Activity:
Retype each entry below exactly as it stands.

(Saved entries)
/-- R123, R126: a channel that has stopped takes its values into the live copy at once (DEDUCED, log entry 67). -/
def State.landStopped (r : RecId) (ch : Nat) (s : State) : State :=
  let c := s.copy r ch
  if c.pendL.isEmpty && c.armed.isEmpty then s
  else if r = .dom1 then
    (s.setCopy r ch (c.landPhases fun x => !(x.own < 16 && (s.domCh x.own).running))).wakeCommits
  else if s.running r ch then s
  else (s.setCopy r ch (c.landAll r)).wakeCommits

/-- R518: the block-wide records that follow a channel's record stop with the last of the channels. -/
def wideOf (r : RecId) : List RecId :=
  match r with
  | .rect0 => [.rect1]
  | .bus1 => [.bus0]
  | .gauge0 => [.gauge1]
  | .dom0 => [.dom1, .dom2]
  | .feed0 => [.feed1]
  | _ => []

/-- A channel has changed state: if it stopped, its records and those that stop with it settle (R123, R518). -/
def State.settleStop (r : RecId) (ch : Nat) (s : State) : State :=
  (s.landStopped r ch).each (wideOf r) fun w s => s.landStopped w 0

/-- R427: the accepted corrections of the elements that `p` selects land (DEDUCED, log entry 115). -/
def State.fieldLand (p : Nat → Bool) (s : State) : State :=
  if s.meas.landing.isEmpty then s
  else
    s.onMeas fun m =>
      let go := m.landing.filter fun c => p c.1
      { m with
        landing := m.landing.filter fun c => !p c.1
        field := (m.field.filter fun c => !(go.any fun d => d.1 = c.1 ∧ d.2.1 = c.2.1)) ++ go }

/-- R421, R427: the boundary of the elements that `p` selects: their corrections land and their trims are loaded. -/
def State.calLand (p : Nat → Bool) (s : State) : State := (s.fieldLand p).trimLoads p

/-- R125: a boundary of a record of a channel. -/
def State.boundary (r : RecId) (ch : Nat) (b : Bnd) (s : State) : State :=
  let c := s.copy r ch
  if c.pendL.isEmpty && c.armed.isEmpty then s
  else ((s.setCopy r ch (c.land r b)).landStopped r ch).wakeCommits

/-- R173: the ACK with LANDED: the values that the section holds by now become live. Of a commit that holds others too they
wait for the LLC period end, unless the section copied both sets there or the LLC is idle. -/
def State.landedAck (k : Nat) (s : State) : State :=
  let c := s.copy .rect0 k
  let b := (s.rectCh k).bar
  let whole : Bool := b.landedSet = 2 || !(s.rectCh k).llc
  let mine := Batch.carried b.secRec
  let mark (x : Batch) : Batch := if mine x then { x with slowDone := true } else x
  if c.pendL.isEmpty && c.armed.isEmpty then s
  else
    let c := c.landIf (fun x => mine x && (whole || !x.fast)) .rect0 .zc
    let c := { c with pendL := c.pendL.map mark, armed := (c.armed.take 1).map mark ++ c.armed.drop 1 }
    ((s.setCopy .rect0 k c).landStopped .rect0 k).wakeCommits

/-- R125, R173: an LLC period end, or a heartbeat with the LLC idle, for the channel's record: what the section holds, or
what the control die alone holds, lands. -/
def State.rectBoundary (k : Nat) (s : State) : State :=
  let c := s.copy .rect0 k
  if c.pendL.isEmpty && c.armed.isEmpty then s
  else
    let c := c.landIf (Batch.carried (s.rectCh k).bar.secRec) .rect0 .sw
    ((s.setCopy .rect0 k c).landStopped .rect0 k).wakeCommits

/-- R148, R474: the scrub band follows the active bank from the next scheduling of a scrub. -/
def State.scrubAdopt (s : State) : State := if s.pal.pending.testBit 10 then (s.adopt 10 0).ctrlBand else s

/-- R148, R336: under PLANT the capping table is adopted at the share tick of the decision that names it, once that is
known; a node that applies no decision adopts at its next share tick (DEDUCED, log entry 68). -/
def State.plantReady (s : State) : Bool :=
  match s.pal.plant with
  | none => true
  | some t => s.link.capping = 1 || s.link.capping = 2 || (t ≠ 0 && t ≤ s.now)

/-- R125: a commit was made no later than another. -/
def Batch.older (x y : Batch) : Bool := x.since < y.since || (x.since = y.since && x.id ≤ y.id)

/-- R125, R296: the oldest commit armed on a domain, in its record or in its entries of the phase table. -/
def State.domOldest (s : State) (k : Nat) : Option Batch :=
  ((s.copy .dom0 k).armed ++ (s.copy .dom1 0).armed.filter fun x => x.own = k).foldl (fun m x =>
    match m with
    | some y => if y.older x then some y else some x
    | none => some x) none

/-- R125, R296: a boundary of a domain, for its record and the phase-table entries it owns: their L values land, and of the
armed commits the oldest one, whole, is not merged with the next. -/
def State.domLand (k : Nat) (s : State) : State :=
  let go (x : Batch) : Bool := x.id = 0 || (s.domOldest k).map (·.id) = some x.id
  let c := s.copy .dom0 k
  let p := s.copy .dom1 0
  let s := if c.pendL.isEmpty && c.armed.isEmpty then s else s.setCopy .dom0 k (c.landIf go .dom0 .main)
  let s := if p.pendL.isEmpty && p.armed.isEmpty then s else s.setCopy .dom1 0 (p.landPhases fun x => x.own = k && go x)
  ((s.landStopped .dom0 k).calLand (s.elemDom k)).wakeCommits

end Sys2Proof.Machine
end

Answer space:
/-- R123, R126: a channel that has stopped takes its values into the live copy at once (DEDUCED, log entry 67). -/
def State.landStopped (r : RecId) (ch : Nat) (s : State) : State :=
  let c := s.copy r ch
  if c.pendL.isEmpty && c.armed.isEmpty then s
  else if r = .dom1 then
    (s.setCopy r ch (c.landPhases fun x => !(x.own < 16 && (s.domCh x.own).running))).wakeCommits
  else if s.running r ch then s
  else (s.setCopy r ch (c.landAll r)).wakeCommits

/-- R518: the block-wide records that follow a channel's record stop with the last of the channels. -/
def wideOf (r : RecId) : List RecId :=
  match r with
  | .rect0 => [.rect1]
  | .bus1 => [.bus0]
  | .gauge0 => [.gauge1]
  | .dom0 => [.dom1, .dom2]
  | .feed0 => [.feed1]
  | _ => []

/-- A channel has changed state: if it stopped, its records and those that stop with it settle (R123, R518). -/
def State.settleStop (r : RecId) (ch : Nat) (s : State) : State :=
  (s.landStopped r ch).each (wideOf r) fun w s => s.landStopped w 0

/-- R427: the accepted corrections of the elements that `p` selects land (DEDUCED, log entry 115). -/
def State.fieldLand (p : Nat → Bool) (s : State) : State :=
  if s.meas.landing.isEmpty then s
  else
    s.onMeas fun m =>
      let go := m.landing.filter fun c => p c.1
      { m with
        landing := m.landing.filter fun c => !p c.1
        field := (m.field.filter fun c => !(go.any fun d => d.1 = c.1 ∧ d.2.1 = c.2.1)) ++ go }

/-- R421, R427: the boundary of the elements that `p` selects: their corrections land and their trims are loaded. -/
def State.calLand (p : Nat → Bool) (s : State) : State := (s.fieldLand p).trimLoads p

/-- R125: a boundary of a record of a channel. -/
def State.boundary (r : RecId) (ch : Nat) (b : Bnd) (s : State) : State :=
  let c := s.copy r ch
  if c.pendL.isEmpty && c.armed.isEmpty then s
  else ((s.setCopy r ch (c.land r b)).landStopped r ch).wakeCommits

/-- R173: the ACK with LANDED: the values that the section holds by now become live. Of a commit that holds others too they
wait for the LLC period end, unless the section copied both sets there or the LLC is idle. -/
def State.landedAck (k : Nat) (s : State) : State :=
  let c := s.copy .rect0 k
  let b := (s.rectCh k).bar
  let whole : Bool := b.landedSet = 2 || !(s.rectCh k).llc
  let mine := Batch.carried b.secRec
  let mark (x : Batch) : Batch := if mine x then { x with slowDone := true } else x
  if c.pendL.isEmpty && c.armed.isEmpty then s
  else
    let c := c.landIf (fun x => mine x && (whole || !x.fast)) .rect0 .zc
    let c := { c with pendL := c.pendL.map mark, armed := (c.armed.take 1).map mark ++ c.armed.drop 1 }
    ((s.setCopy .rect0 k c).landStopped .rect0 k).wakeCommits

/-- R125, R173: an LLC period end, or a heartbeat with the LLC idle, for the channel's record: what the section holds, or
what the control die alone holds, lands. -/
def State.rectBoundary (k : Nat) (s : State) : State :=
  let c := s.copy .rect0 k
  if c.pendL.isEmpty && c.armed.isEmpty then s
  else
    let c := c.landIf (Batch.carried (s.rectCh k).bar.secRec) .rect0 .sw
    ((s.setCopy .rect0 k c).landStopped .rect0 k).wakeCommits

/-- R148, R474: the scrub band follows the active bank from the next scheduling of a scrub. -/
def State.scrubAdopt (s : State) : State := if s.pal.pending.testBit 10 then (s.adopt 10 0).ctrlBand else s

/-- R148, R336: under PLANT the capping table is adopted at the share tick of the decision that names it, once that is
known; a node that applies no decision adopts at its next share tick (DEDUCED, log entry 68). -/
def State.plantReady (s : State) : Bool :=
  match s.pal.plant with
  | none => true
  | some t => s.link.capping = 1 || s.link.capping = 2 || (t ≠ 0 && t ≤ s.now)

/-- R125: a commit was made no later than another. -/
def Batch.older (x y : Batch) : Bool := x.since < y.since || (x.since = y.since && x.id ≤ y.id)

/-- R125, R296: the oldest commit armed on a domain, in its record or in its entries of the phase table. -/
def State.domOldest (s : State) (k : Nat) : Option Batch :=
  ((s.copy .dom0 k).armed ++ (s.copy .dom1 0).armed.filter fun x => x.own = k).foldl (fun m x =>
    match m with
    | some y => if y.older x then some y else some x
    | none => some x) none

/-- R125, R296: a boundary of a domain, for its record and the phase-table entries it owns: their L values land, and of the
armed commits the oldest one, whole, is not merged with the next. -/
def State.domLand (k : Nat) (s : State) : State :=
  let go (x : Batch) : Bool := x.id = 0 || (s.domOldest k).map (·.id) = some x.id
  let c := s.copy .dom0 k
  let p := s.copy .dom1 0
  let s := if c.pendL.isEmpty && c.armed.isEmpty then s else s.setCopy .dom0 k (c.landIf go .dom0 .main)
  let s := if p.pendL.isEmpty && p.armed.isEmpty then s else s.setCopy .dom1 0 (p.landPhases fun x => x.own = k && go x)
  ((s.landStopped .dom0 k).calLand (s.elemDom k)).wakeCommits

end Sys2Proof.Machine
end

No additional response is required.